§ **YOUR ASSIGNMENT**:
Locate all lines in the data below that hold "match" and show them.

§ **AVAILABLE DATA**:
/-- `SLICE_ROTATION` (R216, R531, R547): at the first line boundary of a new period the spare begins to shadow the next active slice. -/
def execSliceRotation (s : State) : Host.Outcome State Fault Refusal :=
  if !s.clocked then .next s else
  let period := s.globalLine / s.rotPeriod
  if !s.flag R.SCRN_CFG_ROT_EN ∨ !s.gleanFlag 2 ∨ s.stalled ∨ period ≤ s.rotAt ∨ (List.range 33).any (fun n => (s.slice n).shadows.isSome) then .next s
  else
    match s.spare, s.nextActive s.rotNext with
    | some sp, some a =>
      let s := s.setSlice sp.val { (s.slice sp.val) with shadows := (s.slice a).lane, agreed := 0, checking := false }
      .next { s with rotAt := period, rotNext := (a + 1) % 33 }
    | _, _ => .next s

/-- `SHADOW_COMPLETE` (R216): 64 lines have agreed, and the spare takes over the lane. -/
def execShadowComplete (s : State) : Host.Outcome State Fault Refusal :=
  if !s.clocked then .next s else
  match (List.finRange 33).find? fun n => (s.slice n.val).shadows.isSome && decide (64 ≤ (s.slice n.val).agreed) with
  | none => .next s
  | some n =>
    let lane := (s.slice n.val).shadows.getD 0
    let s := match s.laneSlice lane with
      | some k => s.setSlice k.val { (s.slice k.val) with lane := none }
      | none => s
    let s := s.setSlice n.val { lane := some lane }
    .next (s.count R.SCRN_ROT_COUNT R.SCRN_OVF_ROT_OVF .scrn 1)

/-- Give a slice to each lane of a context that has none: the slice of the lane's own number if it is free, else the lowest free one
(assumption: R216 has 32 slices each serve one lane). -/
def State.assignSlices (s : State) (lanes : List Nat) : State :=
  lanes.foldl (fun s l =>
    if (s.laneSlice l).isSome then s
    else
      let free := (List.finRange 33).filter fun n =>
        (s.slice n.val).lane.isNone && (s.slice n.val).shadows.isNone && !(s.slice n.val).needsTest && s.accepts (.slice n) && decide (s.mode (.slice n) = .normal)
      match (free.find? fun n => decide (n.val = l)) <|> free.head? with
      | some n => s.setSlice n.val { lane := some l }
      | none => s) s

end Sys2Proof.Machine
end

§ **SOLUTION BELOW**:
    match s.spare, s.nextActive s.rotNext with
  match (List.finRange 33).find? fun n => (s.slice n.val).shadows.isSome && decide (64 ≤ (s.slice n.val).agreed) with
    let s := match s.laneSlice lane with
      match (free.find? fun n => decide (n.val = l)) <|> free.head? with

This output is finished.